theorem execEndCycle_keep (K : KeptBySet Q) (c : Fin 256) (s : State) (hq : Q s.regs) :
    ∃ u, execEndCycle c s = .next u ∧ Q u.regs := by
  refine ⟨_, rfl, ?_⟩
  repeat' (first | with_reducible assumption | with_reducible apply Block.lvc_keep K | with_reducible apply Block.endCycle_keep K | dsimp only | intro _)

theorem execTrap_keep (K : KeptBySet Q) (c : Fin 256) (s1 : Fin 4096) (s : State) (hq : Q s.regs) :
    ∃ u, execTrap c s1 s = .next u ∧ Q u.regs := by
  refine ⟨_, rfl, ?_⟩
  repeat' (first | with_reducible assumption | with_reducible apply Block.lvc_keep K | dsimp only | intro _)

theorem execMov_keep (K : KeptBySet Q) (c : Fin 256) (d s1 : Fin 4096) (s : State) (hq : Q s.regs) :
    ∃ u, execMov c d s1 s = .next u ∧ Q u.regs := by
  refine ⟨_, rfl, ?_⟩
  repeat' (first | with_reducible assumption | with_reducible apply Block.lvc_keep K | dsimp only | intro _)

theorem execMov64_keep (K : KeptBySet Q) (c : Fin 256) (d s1 : Fin 4096) (s : State) (hq : Q s.regs) :
    ∃ u, execMov64 c d s1 s = .next u ∧ Q u.regs := by
  refine ⟨_, rfl, ?_⟩
  repeat' (first | with_reducible assumption | with_reducible apply Block.lvc_keep K | dsimp only | intro _)

theorem execLdi_keep (K : KeptBySet Q) (c : Fin 256) (d : Fin 4096) (imm : Word) (s : State) (hq : Q s.regs) :
    ∃ u, execLdi c d imm s = .next u ∧ Q u.regs := by
  refine ⟨_, rfl, ?_⟩
  repeat' (first | with_reducible assumption | with_reducible apply Block.lvc_keep K | dsimp only | intro _)

theorem execLdk_keep (K : KeptBySet Q) (c : Fin 256) (d : Fin 4096) (idx : Nat) (s : State) (hq : Q s.regs) :
    ∃ u, execLdk c d idx s = .next u ∧ Q u.regs := by
  refine ⟨_, rfl, ?_⟩
  repeat' (first | with_reducible assumption | with_reducible apply Block.lvc_keep K | dsimp only | intro _)

theorem execLdx_keep (K : KeptBySet Q) (c : Fin 256) (d s1 base n : Fin 4096) (s : State) (hq : Q s.regs) :
    ∃ u, execLdx c d s1 base n s = .next u ∧ Q u.regs := by
  refine ⟨_, rfl, ?_⟩
  repeat' (first | with_reducible assumption | with_reducible apply Block.lvc_keep K | dsimp only | intro _)

theorem execStx_keep (K : KeptBySet Q) (c : Fin 256) (d s1 base n : Fin 4096) (s : State) (hq : Q s.regs) :
    ∃ u, execStx c d s1 base n s = .next u ∧ Q u.regs := by
  refine ⟨_, rfl, ?_⟩
  repeat' (first | with_reducible assumption | with_reducible apply Block.lvc_keep K | dsimp only | intro _)

theorem execAdd_keep (K : KeptBySet Q) (c : Fin 256) (t : Fin 16) (d s1 s2 : Fin 4096) (s : State) (hq : Q s.regs) :
    ∃ u, execAdd c t d s1 s2 s = .next u ∧ Q u.regs := by
  refine ⟨_, rfl, ?_⟩
  repeat' (first | with_reducible assumption | with_reducible apply Block.lvc_keep K | dsimp only | intro _)

theorem execSub_keep (K : KeptBySet Q) (c : Fin 256) (t : Fin 16) (d s1 s2 : Fin 4096) (s : State) (hq : Q s.regs) :
    ∃ u, execSub c t d s1 s2 s = .next u ∧ Q u.regs := by
  refine ⟨_, rfl, ?_⟩
  repeat' (first | with_reducible assumption | with_reducible apply Block.lvc_keep K | dsimp only | intro _)

theorem execMul_keep (K : KeptBySet Q) (c : Fin 256) (t : Fin 16) (d s1 s2 : Fin 4096) (s : State) (hq : Q s.regs) :
    ∃ u, execMul c t d s1 s2 s = .next u ∧ Q u.regs := by
  refine ⟨_, rfl, ?_⟩
  repeat' (first | with_reducible assumption | with_reducible apply Block.lvc_keep K | dsimp only | intro _)

theorem execDiv_keep (K : KeptBySet Q) (c : Fin 256) (t : Fin 16) (d s1 s2 : Fin 4096) (s : State) (hq : Q s.regs) :
    ∃ u, execDiv c t d s1 s2 s = .next u ∧ Q u.regs := by
  refine ⟨_, rfl, ?_⟩
  repeat' (first | with_reducible assumption | with_reducible apply Block.lvc_keep K | dsimp only | intro _)

theorem execRem_keep (K : KeptBySet Q) (c : Fin 256) (t : Fin 16) (d s1 s2 : Fin 4096) (s : State) (hq : Q s.regs) :
    ∃ u, execRem c t d s1 s2 s = .next u ∧ Q u.regs := by
  refine ⟨_, rfl, ?_⟩
  repeat' (first | with_reducible assumption | with_reducible apply Block.lvc_keep K | dsimp only | intro _)

theorem execMin_keep (K : KeptBySet Q) (c : Fin 256) (t : Fin 16) (d s1 s2 : Fin 4096) (s : State) (hq : Q s.regs) :
    ∃ u, execMin c t d s1 s2 s = .next u ∧ Q u.regs := by
  refine ⟨_, rfl, ?_⟩
  repeat' (first | with_reducible assumption | with_reducible apply Block.lvc_keep K | dsimp only | intro _)

theorem execMax_keep (K : KeptBySet Q) (c : Fin 256) (t : Fin 16) (d s1 s2 : Fin 4096) (s : State) (hq : Q s.regs) :
    ∃ u, execMax c t d s1 s2 s = .next u ∧ Q u.regs := by
  refine ⟨_, rfl, ?_⟩
  repeat' (first | with_reducible assumption | with_reducible apply Block.lvc_keep K | dsimp only | intro _)

theorem execFma_keep (K : KeptBySet Q) (c : Fin 256) (t : Fin 16) (d s1 s2 : Fin 4096) (s : State) (hq : Q s.regs) :
    ∃ u, execFma c t d s1 s2 s = .next u ∧ Q u.regs := by
  refine ⟨_, rfl, ?_⟩
  repeat' (first | with_reducible assumption | with_reducible apply Block.lvc_keep K | dsimp only | intro _)

theorem execNeg_keep (K : KeptBySet Q) (c : Fin 256) (t : Fin 16) (d s1 : Fin 4096) (s : State) (hq : Q s.regs) :
    ∃ u, execNeg c t d s1 s = .next u ∧ Q u.regs := by
  refine ⟨_, rfl, ?_⟩
  repeat' (first | with_reducible assumption | with_reducible apply Block.lvc_keep K | dsimp only | intro _)

theorem execAbs_keep (K : KeptBySet Q) (c : Fin 256) (t : Fin 16) (d s1 : Fin 4096) (s : State) (hq : Q s.regs) :
    ∃ u, execAbs c t d s1 s = .next u ∧ Q u.regs := by
  refine ⟨_, rfl, ?_⟩
  repeat' (first | with_reducible assumption | with_reducible apply Block.lvc_keep K | dsimp only | intro _)

theorem execSqrt_keep (K : KeptBySet Q) (c : Fin 256) (t : Fin 16) (d s1 : Fin 4096) (s : State) (hq : Q s.regs) :
    ∃ u, execSqrt c t d s1 s = .next u ∧ Q u.regs := by
  refine ⟨_, rfl, ?_⟩
  repeat' (first | with_reducible assumption | with_reducible apply Block.lvc_keep K | dsimp only | intro _)

theorem execAnd_keep (K : KeptBySet Q) (c : Fin 256) (t : Fin 16) (d s1 s2 : Fin 4096) (s : State) (hq : Q s.regs) :
    ∃ u, execAnd c t d s1 s2 s = .next u ∧ Q u.regs := by
  refine ⟨_, rfl, ?_⟩
  repeat' (first | with_reducible assumption | with_reducible apply Block.lvc_keep K | dsimp only | intro _)

theorem execOr_keep (K : KeptBySet Q) (c : Fin 256) (t : Fin 16) (d s1 s2 : Fin 4096) (s : State) (hq : Q s.regs) :
    ∃ u, execOr c t d s1 s2 s = .next u ∧ Q u.regs := by
  refine ⟨_, rfl, ?_⟩
  repeat' (first | with_reducible assumption | with_reducible apply Block.lvc_keep K | dsimp only | intro _)

theorem execXor_keep (K : KeptBySet Q) (c : Fin 256) (t : Fin 16) (d s1 s2 : Fin 4096) (s : State) (hq : Q s.regs) :
    ∃ u, execXor c t d s1 s2 s = .next u ∧ Q u.regs := by
  refine ⟨_, rfl, ?_⟩
  repeat' (first | with_reducible assumption | with_reducible apply Block.lvc_keep K | dsimp only | intro _)

theorem execShl_keep (K : KeptBySet Q) (c : Fin 256) (t : Fin 16) (d s1 s2 : Fin 4096) (s : State) (hq : Q s.regs) :
    ∃ u, execShl c t d s1 s2 s = .next u ∧ Q u.regs := by
  refine ⟨_, rfl, ?_⟩
  repeat' (first | with_reducible assumption | with_reducible apply Block.lvc_keep K | dsimp only | intro _)

theorem execShr_keep (K : KeptBySet Q) (c : Fin 256) (t : Fin 16) (d s1 s2 : Fin 4096) (s : State) (hq : Q s.regs) :
    ∃ u, execShr c t d s1 s2 s = .next u ∧ Q u.regs := by
  refine ⟨_, rfl, ?_⟩
  repeat' (first | with_reducible assumption | with_reducible apply Block.lvc_keep K | dsimp only | intro _)

theorem execRol_keep (K : KeptBySet Q) (c : Fin 256) (t : Fin 16) (d s1 s2 : Fin 4096) (s : State) (hq : Q s.regs) :
    ∃ u, execRol c t d s1 s2 s = .next u ∧ Q u.regs := by
  refine ⟨_, rfl, ?_⟩
  repeat' (first | with_reducible assumption | with_reducible apply Block.lvc_keep K | dsimp only | intro _)

theorem execRor_keep (K : KeptBySet Q) (c : Fin 256) (t : Fin 16) (d s1 s2 : Fin 4096) (s : State) (hq : Q s.regs) :
    ∃ u, execRor c t d s1 s2 s = .next u ∧ Q u.regs := by
  refine ⟨_, rfl, ?_⟩
  repeat' (first | with_reducible assumption | with_reducible apply Block.lvc_keep K | dsimp only | intro _)

theorem execNot_keep (K : KeptBySet Q) (c : Fin 256) (t : Fin 16) (d s1 : Fin 4096) (s : State) (hq : Q s.regs) :
    ∃ u, execNot c t d s1 s = .next u ∧ Q u.regs := by
  refine ⟨_, rfl, ?_⟩
  repeat' (first | with_reducible assumption | with_reducible apply Block.lvc_keep K | dsimp only | intro _)

theorem execEq_keep (K : KeptBySet Q) (c : Fin 256) (t : Fin 16) (d s1 s2 : Fin 4096) (s : State) (hq : Q s.regs) :
    ∃ u, execEq c t d s1 s2 s = .next u ∧ Q u.regs := by
  refine ⟨_, rfl, ?_⟩
  repeat' (first | with_reducible assumption | with_reducible apply Block.lvc_keep K | dsimp only | intro _)

theorem execNe_keep (K : KeptBySet Q) (c : Fin 256) (t : Fin 16) (d s1 s2 : Fin 4096) (s : State) (hq : Q s.regs) :
    ∃ u, execNe c t d s1 s2 s = .next u ∧ Q u.regs := by
  refine ⟨_, rfl, ?_⟩
  repeat' (first | with_reducible assumption | with_reducible apply Block.lvc_keep K | dsimp only | intro _)

theorem execLt_keep (K : KeptBySet Q) (c : Fin 256) (t : Fin 16) (d s1 s2 : Fin 4096) (s : State) (hq : Q s.regs) :
    ∃ u, execLt c t d s1 s2 s = .next u ∧ Q u.regs := by
  refine ⟨_, rfl, ?_⟩
  repeat' (first | with_reducible assumption | with_reducible apply Block.lvc_keep K | dsimp only | intro _)

theorem execLe_keep (K : KeptBySet Q) (c : Fin 256) (t : Fin 16) (d s1 s2 : Fin 4096) (s : State) (hq : Q s.regs) :
    ∃ u, execLe c t d s1 s2 s = .next u ∧ Q u.regs := by
  refine ⟨_, rfl, ?_⟩
  repeat' (first | with_reducible assumption | with_reducible apply Block.lvc_keep K | dsimp only | intro _)

theorem execGt_keep (K : KeptBySet Q) (c : Fin 256) (t : Fin 16) (d s1 s2 : Fin 4096) (s : State) (hq : Q s.regs) :
    ∃ u, execGt c t d s1 s2 s = .next u ∧ Q u.regs := by
  refine ⟨_, rfl, ?_⟩
  repeat' (first | with_reducible assumption | with_reducible apply Block.lvc_keep K | dsimp only | intro _)

theorem execGe_keep (K : KeptBySet Q) (c : Fin 256) (t : Fin 16) (d s1 s2 : Fin 4096) (s : State) (hq : Q s.regs) :
    ∃ u, execGe c t d s1 s2 s = .next u ∧ Q u.regs := by
  refine ⟨_, rfl, ?_⟩
  repeat' (first | with_reducible assumption | with_reducible apply Block.lvc_keep K | dsimp only | intro _)

theorem execCvt_keep (K : KeptBySet Q) (c : Fin 256) (trunc : Bool) (dst src : Fin 16) (d s1 : Fin 4096) (s : State) (hq : Q s.regs) :
    ∃ u, execCvt c trunc dst src d s1 s = .next u ∧ Q u.regs := by
  refine ⟨_, rfl, ?_⟩
  repeat' (first | with_reducible assumption | with_reducible apply Block.lvc_keep K | dsimp only | intro _)

theorem execCmov_keep (K : KeptBySet Q) (c : Fin 256) (t : Fin 16) (d s1 s2 : Fin 4096) (s : State) (hq : Q s.regs) :
    ∃ u, execCmov c t d s1 s2 s = .next u ∧ Q u.regs := by
  refine ⟨_, rfl, ?_⟩
  repeat' (first | with_reducible assumption | with_reducible apply Block.lvc_keep K | dsimp only | intro _)

theorem execBr_keep (K : KeptBySet Q) (c : Fin 256) (ofs : Int) (s : State) (hq : Q s.regs) :
    ∃ u, execBr c ofs s = .next u ∧ Q u.regs := by
  refine ⟨_, rfl, ?_⟩
  repeat' (first | with_reducible assumption | with_reducible apply Block.lvc_keep K | dsimp only | intro _)

theorem execBrt_keep (K : KeptBySet Q) (c : Fin 256) (s1 : Fin 4096) (ofs : Int) (s : State) (hq : Q s.regs) :
    ∃ u, execBrt c s1 ofs s = .next u ∧ Q u.regs := by
  refine ⟨_, rfl, ?_⟩
  repeat' (first | with_reducible assumption | with_reducible apply Block.lvc_keep K | dsimp only | intro _)

theorem execBrf_keep (K : KeptBySet Q) (c : Fin 256) (s1 : Fin 4096) (ofs : Int) (s : State) (hq : Q s.regs) :
    ∃ u, execBrf c s1 ofs s = .next u ∧ Q u.regs := by
  refine ⟨_, rfl, ?_⟩
  repeat' (first | with_reducible assumption | with_reducible apply Block.lvc_keep K | dsimp only | intro _)

theorem execCall_keep (K : KeptBySet Q) (c : Fin 256) (ofs : Int) (s : State) (hq : Q s.regs) :
    ∃ u, execCall c ofs s = .next u ∧ Q u.regs := by
  refine ⟨_, rfl, ?_⟩
  repeat' (first | with_reducible assumption | with_reducible apply Block.lvc_keep K | dsimp only | intro _)

theorem execRet_keep (K : KeptBySet Q) (c : Fin 256) (s : State) (hq : Q s.regs) :
    ∃ u, execRet c s = .next u ∧ Q u.regs := by
  refine ⟨_, rfl, ?_⟩
  repeat' (first | with_reducible assumption | with_reducible apply Block.lvc_keep K | dsimp only | intro _)

theorem execLoop_keep (K : KeptBySet Q) (c : Fin 256) (d : Fin 4096) (ofs : Int) (s : State) (hq : Q s.regs) :
    ∃ u, execLoop c d ofs s = .next u ∧ Q u.regs := by
  refine ⟨_, rfl, ?_⟩
  repeat' (first | with_reducible assumption | with_reducible apply Block.lvc_keep K | dsimp only | intro _)

theorem execGld_keep (K : KeptBySet Q) (c : Fin 256) (d : Fin 4096) (idx : Nat) (s : State) (hq : Q s.regs) :
    ∃ u, execGld c d idx s = .next u ∧ Q u.regs := by
  refine ⟨_, rfl, ?_⟩
  repeat' (first | with_reducible assumption | with_reducible apply Block.lvc_keep K | dsimp only | intro _)

theorem execGst_keep (K : KeptBySet Q) (c : Fin 256) (s1 : Fin 4096) (idx : Nat) (s : State) (hq : Q s.regs) :
    ∃ u, execGst c s1 idx s = .next u ∧ Q u.regs := by
  refine ⟨_, rfl, ?_⟩
  repeat' (first | with_reducible assumption | with_reducible apply Block.lvc_keep K | dsimp only | intro _)

theorem execIrd_keep (K : KeptBySet Q) (c : Fin 256) (d : Fin 4096) (idx : Nat) (s : State) (hq : Q s.regs) :
    ∃ u, execIrd c d idx s = .next u ∧ Q u.regs := by
  refine ⟨_, rfl, ?_⟩
  repeat' (first | with_reducible assumption | with_reducible apply Block.lvc_keep K | dsimp only | intro _)

theorem execIq_keep (K : KeptBySet Q) (c : Fin 256) (d : Fin 4096) (idx : Nat) (s : State) (hq : Q s.regs) :
    ∃ u, execIq c d idx s = .next u ∧ Q u.regs := by
  refine ⟨_, rfl, ?_⟩
  repeat' (first | with_reducible assumption | with_reducible apply Block.lvc_keep K | dsimp only | intro _)

theorem execIage_keep (K : KeptBySet Q) (c : Fin 256) (d : Fin 4096) (idx : Nat) (s : State) (hq : Q s.regs) :
    ∃ u, execIage c d idx s = .next u ∧ Q u.regs := by
  refine ⟨_, rfl, ?_⟩
  repeat' (first | with_reducible assumption | with_reducible apply Block.lvc_keep K | dsimp only | intro _)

────────────────────────────────────────

* WORK REQUEST: Please reproduce exactly the lines from the first one of the records above through the line containing "Block.endCycle_keep K | dsimp only | intro _)", both included, and nothing else.

* RESPONSE BELOW:
theorem execEndCycle_keep (K : KeptBySet Q) (c : Fin 256) (s : State) (hq : Q s.regs) :
    ∃ u, execEndCycle c s = .next u ∧ Q u.regs := by
  refine ⟨_, rfl, ?_⟩
  repeat' (first | with_reducible assumption | with_reducible apply Block.lvc_keep K | with_reducible apply Block.endCycle_keep K | dsimp only | intro _)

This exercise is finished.